A sleep expert offers his top tips for a good night’s sleep during the warm, sticky nights
High temperatures, well into the evening, affect your body’s natural cooling process as you prepare for sleep. “The body normally releases heat through hands, face and feet around the time of sleep onset, and usually continues to cool until around 4am,” says Dr Chris Idzikowski, director of the Edinburgh Sleep Centre and author of Sound Asleep. “If anything prevents that decrease in temperature, then sleep quality is impaired and it is difficult to fall asleep.” Although he also warns that at the point where your body temperature is at its lowest, you may wake up if you don’t have enough bed linen to keep you warm.
Choice of bed linen is important (natural fibres are best) and if your mattress is made from foam or other synthetic materials: “Try using a mattress protector made from cotton wadding.” Idzikowski also suggests keeping your pillow in the fridge during the day and retrieving it as you go to bed. Loose-fitting nightclothes (in cotton or silk) could be more effective than sleeping naked: “Natural fibres wick away moisture from your skin.” Spreading out, rather than sleeping curled up, will help you keep cool.
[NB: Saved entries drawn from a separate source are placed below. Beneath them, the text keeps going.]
theorem witness_MullStoresLowProduct :
    OperandsOk (tab false 0x0100 0x0100).cfg [3, 1] (.reg 15) ∧
    result 3 (exec (.mull 3 1 (.reg 15)) (tab false 0x0100 0x0100)) = some (0, true, 24) ∧
    result 3 (exec (.mull 3 1 (.reg 15)) (tab true 0x00FF 0x0101)) = some (0xFFFF, false, 24) := by decide

theorem witness_UmulhStoresHighProduct :
    OperandsOk (tab false 0xFFFF 0xFFFF).cfg [3, 1] (.reg 15) ∧
    result 3 (exec (.umulh 3 1 (.reg 15)) (tab false 0xFFFF 0xFFFF)) = some (0xFFFE, true, 24) ∧
    result 3 (exec (.umulh 3 1 (.reg 15)) (tab true 0x00FF 0x0101)) = some (0, false, 24) := by decide

/-- 95_test_vectors.md section 4. -/
theorem witness_SmulhLiteralStoresSignAndMagnitude :
    (tab false 0x8000 2).cfg.smulh = .literal ∧ OperandsOk (tab false 0x8000 2).cfg [3, 1] (.reg 15) ∧
    result 3 (exec (.smulh 3 1 (.reg 15)) (tab false 0x8000 2)) = some (0x8001, true, 24) ∧
    result 3 (exec (.smulh 3 1 (.reg 15)) (tab true 0xFFFF 1)) = some (0x8000, false, 24) ∧
    result 3 (exec (.smulh 3 1 (.reg 15)) (tab false 0x8000 0x8000)) = some (0x4000, true, 24) := by decide

/-- 95_test_vectors.md section 4, rows with `W = 8`. -/
theorem witness_SmulhTwosComplementStoresHighProduct :
    (machine tiny false 0 0x80).cfg.smulh = .twosComplement ∧
    OperandsOk (machine tiny false 0 0x80).cfg [0, 1] (.imm 0x7F) ∧
    result 0 (exec (.smulh 0 1 (.imm 0x7F)) (machine tiny false 0 0x80)) = some (0xC0, true, 22) ∧
    result 0 (exec (.smulh 0 1 (.imm 1)) (machine tiny true 0 0xFF)) = some (0xFF, false, 22) := by decide

theorem witness_UdivStoresQuotient :
    OperandsOk (tab false 7 0).cfg [3, 1] (.imm 2) ∧ (tab true 7 0).uA (.imm 2) ≠ 0 ∧
    result 3 (exec (.udiv 3 1 (.imm 2)) (tab true 7 0)) = some (3, false, 24) ∧ (tab false 7 0).uA (.reg 15) = 0 ∧
    result 3 (exec (.udiv 3 1 (.reg 15)) (tab false 7 0)) = some (0, true, 24) := by decide

theorem witness_UmodStoresRemainder :
    OperandsOk (tab false 7 0).cfg [3, 1] (.imm 2) ∧ (tab true 7 0).uA (.imm 2) ≠ 0 ∧
    result 3 (exec (.umod 3 1 (.imm 2)) (tab true 7 0)) = some (1, false, 24) ∧ (tab false 7 0).uA (.reg 15) = 0 ∧
    result 3 (exec (.umod 3 1 (.reg 15)) (tab false 7 0)) = some (0, true, 24) := by decide

theorem witness_MullAndUmulhMakeTheProduct :
    OperandsOk (tab false 0xFFFF 0xFFFF).cfg [1, 1] (.reg 15) ∧
    result 1 (exec (.mull 1 1 (.reg 15)) (tab false 0xFFFF 0xFFFF)) = some (1, true, 24) ∧
    result 1 (exec (.umulh 1 1 (.reg 15)) (tab false 0xFFFF 0xFFFF)) = some (0xFFFE, true, 24) := by decide

/-! ## Shifts (95_test_vectors.md section 3.3): amounts 1, `W − 1`, `W` and 0 -/

theorem witness_ShlShiftsLeft :
    OperandsOk (tab false 0x8001 1).cfg [3, 1] (.reg 15) ∧
    result 3 (exec (.shl 3 1 (.reg 15)) (tab false 0x8001 1)) = some (2, true, 24) ∧
    result 3 (exec (.shl 3 1 (.imm 15)) (tab true 1 0)) = some (0x8000, false, 24) ∧
    result 3 (exec (.shl 3 1 (.imm 16)) (tab true 1 0)) = some (0, false, 24) := by decide

theorem witness_ShrShiftsRight :
    OperandsOk (tab false 0x8001 1).cfg [3, 1] (.reg 15) ∧
    result 3 (exec (.shr 3 1 (.reg 15)) (tab false 0x8001 1)) = some (0x4000, true, 24) ∧
    result 3 (exec (.shr 3 1 (.imm 15)) (tab true 0x8000 0)) = some (1, false, 24) ∧
    result 3 (exec (.shr 3 1 (.imm 16)) (tab true 0x8000 0)) = some (0, false, 24) := by decide

/-! ## Compares (95_test_vectors.md section 3.4) -/

theorem witness_CmpeComparesEqual :
    OperandsOk (tab false 5 5).cfg [1] (.reg 15) ∧
    result 1 (exec (.cmpe 1 (.reg 15)) (tab false 5 5)) = some (5, true, 24) ∧
    result 1 (exec (.cmpe 1 (.imm 1)) (tab true 0xFFFF 5)) = some (0xFFFF, false, 24) := by decide

/-- Equal operands, and `0x8000` against `0x7FFF`. -/
theorem witness_UnsignedComparesSetFlag :
    OperandsOk (tab true 5 5).cfg [1] (.reg 15) ∧
    result 1 (exec (.cmpa 1 (.reg 15)) (tab true 5 5)) = some (5, false, 24) ∧
    result 1 (exec (.cmpae 1 (.reg 15)) (tab false 5 5)) = some (5, true, 24) ∧
    result 1 (exec (.cmpa 1 (.imm 0x7FFF)) (tab false 0x8000 5)) = some (0x8000, true, 24) ∧
    result 1 (exec (.cmpae 1 (.imm 0x8000)) (tab true 0x7FFF 5)) = some (0x7FFF, false, 24) := by decide

theorem witness_SignedComparesSetFlag :
    OperandsOk (tab true 5 5).cfg [1] (.reg 15) ∧
    result 1 (exec (.cmpg 1 (.reg 15)) (tab true 5 5)) = some (5, false, 24) ∧
    result 1 (exec (.cmpge 1 (.reg 15)) (tab false 5 5)) = some (5, true, 24) ∧
    result 1 (exec (.cmpg 1 (.imm 0x8000)) (tab false 0x7FFF 5)) = some (0x7FFF, true, 24) ∧
    result 1 (exec (.cmpge 1 (.imm 0x7FFF)) (tab true 0x8000 5)) = some (0x8000, false, 24) := by decide

/-! ## Moves and jumps (95_test_vectors.md sections 3.5 and 3.6) -/

theorem witness_MovStoresOperand :
    OperandsOk (tab true 0x1111 0x2222).cfg [1] (.imm 4660) ∧
    result 1 (exec (.mov 1 (.imm 4660)) (tab true 0x1111 0x2222)) = some (0x1234, true, 24) ∧
    result 1 (exec (.mov 1 (.reg 15)) (tab false 0x1111 0x2222)) = some (0x2222, false, 24) := by decide

theorem witness_CmovStoresIfFlag :
    OperandsOk (tab true 0x1111 0).cfg [1] (.imm 4660) ∧
    result 1 (exec (.cmov 1 (.imm 4660)) (tab true 0x1111 0)) = some (0x1234, true, 24) ∧
    result 1 (exec (.cmov 1 (.imm 4660)) (tab false 0x1111 0)) = some (0x1111, false, 24) := by decide

theorem witness_JmpStoresInPc :
    OperandsOk (tab true 3 0).cfg [] (.imm 65535) ∧
    result 1 (exec (.jmp (.imm 65535)) (tab true 3 0)) = some (3, true, 65535) ∧
    result 1 (exec (.jmp (.reg 1)) (tab false 3 0)) = some (3, false, 3) := by decide

theorem witness_CjmpJumpsIfFlag :
    OperandsOk (tab true 0 0).cfg [] (.imm 28) ∧
    result 1 (exec (.cjmp (.imm 28)) (tab true 3 0)) = some (3, true, 28) ∧
    result 1 (exec (.cjmp (.imm 28)) (tab false 3 0)) = some (3, false, 24) := by decide

theorem witness_CnjmpJumpsUnlessFlag :
    OperandsOk (tab true 0 0).cfg [] (.imm 28) ∧
    result 1 (exec (.cnjmp (.imm 28)) (tab false 3 0)) = some (3, false, 28) ∧
    result 1 (exec (.cnjmp (.imm 28)) (tab true 3 0)) = some (3, true, 24) := by decide

/-- In hv `pc` advances by 1 and wraps past `2^W − 1` (10_state.md R23). -/
theorem test_pc_wraps :
    result 1 (exec (.mov 1 (.imm 0)) ((machine harvard true 0 0).setPc (BitVec.ofNat _ 0xFFFF))) = some (0, true, 0) := by
  decide

/-! ## Memory operations (95_test_vectors.md section 3.7) -/

theorem witness_StoreByteWritesOneByte :
    OperandsOk withMem.cfg [1] (.imm 65535) ∧
    bytesAfter 100 3 (exec (.storeB (.imm 101) 1) (tab true 0x12AB 0)) = some [0, 0xAB, 0] ∧
    bytesAfter 65534 3 (exec (.storeB (.imm 65535) 1) (tab true 0x12AB 0)) = some [0, 0xAB, 0] := by decide

theorem witness_LoadByteZeroExtends :
    OperandsOk withMem.cfg [2] (.reg 15) ∧ result 2 (exec (.loadB 2 (.reg 15)) withMem) = some (0x00AB, true, 24) := by
  decide

theorem witness_StoreWordWritesAlignedWord :
    OperandsOk (tab true 0xBEEF 101).cfg [1] (.reg 15) ∧
    bytesAfter 99 4 (exec (.storeW (.reg 15) 1) (tab true 0x1234 101)) = some [0, 0x34, 0x12, 0] ∧
    bytesAfter 65534 2 (exec (.storeW (.imm 65535) 1) (tab true 0xBEEF 0)) = some [0xEF, 0xBE] ∧
    bytesAfter 0 1 (exec (.storeW (.imm 65535) 1) (tab true 0xBEEF 0)) = some [0] := by decide

/-- The aligned word that holds address 101: `Mem[100] = 00`, `Mem[101] = AB`. -/
theorem witness_LoadWordReadsAlignedWord :
    OperandsOk withMem.cfg [3] (.imm 101) ∧ result 3 (exec (.loadW 3 (.imm 101)) withMem) = some (0xAB00, true, 24) ∧
    result 3 (exec (.loadW 3 (.imm 65535)) withMem) = some (0, true, 24) := by decide

/-- No byte, one byte at the top, and as many bytes as there are addresses. -/
theorem witness_MemWriteWritesItsBytesOnly :
    0 ≤ 2 ^ 3 ∧ 8 ≤ 2 ^ 3 ∧ memWrite [(5, 1)] 3 0 0 0 = [(5, 1)] ∧ memWrite [(5, 1)] 3 15 1 9 = [(5, 1), (7, 9)] ∧
    memWrite [(5, 1)] 3 7 8 0x0807060504030201 = [(0, 2), (1, 3), (2, 4), (3, 5), (4, 6), (5, 7), (6, 8), (7, 1)] ∧
    memWrite [(5, 1)] 3 5 1 0 = [] := by decide

theorem witness_LoadByteReadsStoredWord :
    OperandsOk (tab true 0x1234 101).cfg [1] (.reg 15) ∧ 15 < (tab true 0x1234 101).cfg.K ∧
    1 < (tab true 0x1234 101).cfg.WB ∧
    (let t := nextOr (tab true 0 0) (exec (.storeW (.reg 15) 1) (tab true 0x1234 101))
     result 15 (exec (.loadB 15 (.imm 101)) t) = some (0x12, true, 28)) := by decide

/-! ## Input (95_test_vectors.md section 3.8), answer and unassigned opcodes (section 3.9) -/

/-- A tape with words, a tape that is exhausted, a tape number of 2, and the largest. -/
theorem witness_ReadConsumesNextWord :
    OperandsOk withTapes.cfg [1] (.imm 0) ∧ result 1 (exec (.read 1 (.imm 0)) withTapes) = some (0x1234, false, 4) ∧
    (nextOr withTapes (exec (.read 1 (.imm 0)) withTapes)).uTape 0 = [0xABCD] ∧
    result 1 (exec (.read 1 (.reg 15)) (tab false 9 0)) = some (0, true, 24) ∧
    2 ≤ withTapes.uA (.imm 2) ∧ result 1 (exec (.read 1 (.imm 2)) withTapes) = some (0, true, 4) ∧
    result 1 (exec (.read 1 (.imm 65535)) withTapes) = some (0, true, 4) := by decide

/-- A zero word on tape 1 differs from the end of the tape by the flag. -/
theorem test_read_zero_word : result 2 (exec (.read 2 (.imm 1)) withTapes) = some (0, false, 4) ∧
    (nextOr withTapes (exec (.read 2 (.imm 1)) withTapes)).uTape 1 = [] := by decide

theorem witness_AnswerReturnsOperand :
    OperandsOk (tab true 7 0).cfg [] (.reg 1) ∧ answerAfter (exec (.answer (.reg 1)) (tab true 7 0)) = some (some 7, 20) ∧
    answerAfter (exec (.answer (.imm 65535)) (tab true 7 0)) = some (some 65535, 20) := by decide

theorem witness_UnassignedOpcodesAnswerOne :
    (fieldsOf Config.table 0xB8001234).opcode = 23 ∧ (fieldsOf Config.table 0xC0000000).opcode = 24 ∧
    (fieldsOf Config.table 0xCFFFFFFF).opcode = 25 ∧
    Instr.unassigned24 ∈ [Instr.unassigned23, Instr.unassigned24, Instr.unassigned25] ∧
    answerAfter (exec .unassigned23 (tab true 7 0)) = some (some 1, 20) ∧
    answerAfter (exec .unassigned24 (tab true 7 0)) = some (some 1, 20) ∧
    answerAfter (exec .unassigned25 (tab true 7 0)) = some (some 1, 20) := by decide

/-- Register `K`, in a register field and as operand `A`, whatever the flag is. -/
theorem witness_OutOfRangeRegisterIsRefused :
    (tab false 0 0).cfg.K ≤ 16 ∧ 16 ∈ (Instr.add 16 1 (.imm 0)).registers ∧
    (Instr.cmov 1 (.reg 16)).operandA = .reg 16 ∧
    refusal (exec (.add 16 1 (.imm 0)) (tab false 0 0)) = some (.notAnInstruction (.registerOutOfRange 16)) ∧
    refusal (exec (.cmov 1 (.reg 16)) (tab false 0 0)) = some (.notAnInstruction (.registerOutOfRange 16)) := by decide

theorem witness_EveryInstructionCompletes :
    Instr.wf (tab true 0 0).cfg (.storeB (.reg 15) 15) = true ∧ Instr.wf (tab true 0 0).cfg .unassigned23 = true := by
  decide

/-! ## Every instruction's effects -/

theorem witness_PcAdvancesUnlessJumpOrAnswer :
    Instr.wf (tab true 0 0).cfg (.cjmp (.imm 28)) = true ∧ pcAfter (tab true 0 0) (.cjmp (.imm 28)) = 28 ∧
    pcAfter (tab true 0 0) (.answer (.imm 0)) = 20 ∧ (tab true 0 0).cfg.arch = .vn ∧
    pcAfter (tab true 0 0) (.mov 0 (.imm 0)) = 24 ∧ (hvAt 0).cfg.arch = .hv ∧
    Instr.wf (hvAt 0).cfg (.mov 0 (.imm 0)) = true ∧ pcAfter (hvAt 0) (.mov 0 (.imm 0)) = 1 := by decide
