-- ==== Sys2Proof/Word.lean ====
section
/-! DEFINITION. The value types of the encoder: every value is an unsigned bit string of a stated width (R7). -/

namespace Sys2Proof

/-- One byte of an input sequence or of the register. -/
abbrev Byte := BitVec 8

/-- The 7-bit CRC value (R13). -/
abbrev Crc := BitVec 7

/-- The 120 bits of a register before the trailer (R5, R9). -/
abbrev Payload := BitVec 120

/-- The 128-bit CID or CSD register (R46). -/
abbrev Register := BitVec 128

/-- A two-bit fault code or response status (R18, R62). -/
abbrev Code := BitVec 2

/-- A bit string handed to the encoder by the host, with its length: bit 0 is the least significant (R50). -/
structure CmdWord where
  len  : Nat
  bits : BitVec len
deriving DecidableEq, Repr

end Sys2Proof
end

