-- ==== Sys2Proof/Syntax.lean ====
section
/-! DEFINITION. The operations: one constructor per row of spec/opcode_table.json (R57), the reserved codes among them (R60). -/

namespace Sys2Proof

/-- The operands of ENC.CID, unbounded integers and a byte list as R106 takes them (log 6). -/
structure CidOperands where
  mid : Int
  oid : Int
  pnm : List Byte
  prv : Int
  psn : Int
  rsv : Int
  mdt : Int
deriving DecidableEq, Repr

/-- One width-tagged field of ENC.CSD: the width the caller claims and the value, right-aligned (R56, R108). -/
structure CsdField where
  len : BitVec 6
  val : BitVec 40
deriving DecidableEq, Repr

inductive Instr where
  /-- CRC.CLR (R75) -/
  | crcClr
  /-- CRC.BIT b (R76) -/
  | crcBit (b : Bool)
  /-- CRC.BYTE d (R77) -/
  | crcByte (d : Byte)
  /-- CRC.TRL (R78) -/
  | crcTrl
  /-- PK.CLR (R92) -/
  | pkClr
  /-- PK.PUSH w, v (R93) -/
  | pkPush (w : BitVec 6) (v : BitVec 40)
  /-- PK.SEAL (R95) -/
  | pkSeal
  /-- ENC.CID MID, OID, PNM, PRV, PSN, RSV, MDT (R105) -/
  | encCid (o : CidOperands)
  /-- ENC.CSD (len_0, val_0), ..., (len_27, val_27) (R108) -/
  | encCsd (fields : List CsdField)
  /-- CRC.TRAILER n, B[0..n-1] (R80); n is the length of the list -/
  | crcTrailer (bytes : List Byte)
  /-- the reserved op code 0x7 (R60) -/
  | reserved7
  /-- the reserved op code 0xB (R60) -/
  | reservedB
  /-- the reserved op code 0xC (R60) -/
  | reservedC
  /-- the reserved op code 0xD (R60) -/
  | reservedD
  /-- the reserved op code 0xE (R60) -/
  | reservedE
  /-- the reserved op code 0xF (R60) -/
  | reservedF
deriving DecidableEq, Repr

/-- The command-word formats (R50); `none` below stands for the four bits of a reserved code. -/
inductive Format where
  | Z | B1 | B8 | F | CID | CSD | S
deriving DecidableEq, Repr

/-- Why a bit string is no command word (R50; log 4). -/
inductive Reject where
  /-- fewer than the four bits of an operation code -/
  | noOpCode
  /-- not the length the format of its operation code gives -/
  | wrongLength
deriving DecidableEq, Repr

/-- What the decoder answers. -/
inductive Decoded where
  | ok (i : Instr)
  | rejected (why : Reject)
deriving DecidableEq, Repr

end Sys2Proof
end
Make sure there is good air circulation – either by using a ceiling or portable fan, or just keeping door and windows open. Others suggest preparing your bedroom, Mediterranean-style, by leaving blinds down or curtains closed during the day to keep the sun out, and opening your windows in the evening once the heat of the day has died down. Idzikowski says the ideal bedroom temperature is around 18C, though if you share a bed, your partner may prefer it to be cooler.
If you’re in the grip of a sweltering insomnia, “run your wrists and hands under the cold tap for a few minutes. Dry your hands and go straight back to bed.”
A nap in the day will help counteract the effects of lost sleep. “Any amount of sleep will be helpful,” says Idzikowski. “You don’t have to match what you’ve lost.” For adults, he says, sleep is roughly composed of cycles lasting around an hour and a half: “So if you can get one and a half hours [catch-up nap], that’s fantastic because the odds are you’ll have had a whole cycle. But even if you reduce it to 30 minutes, the chances are the deep sleep will have happened and [you get] a lot of recovery from that.” Remember, he says: “One of the things that prevents somebody going to sleep is worrying about not sleeping. So try not to panic about it.”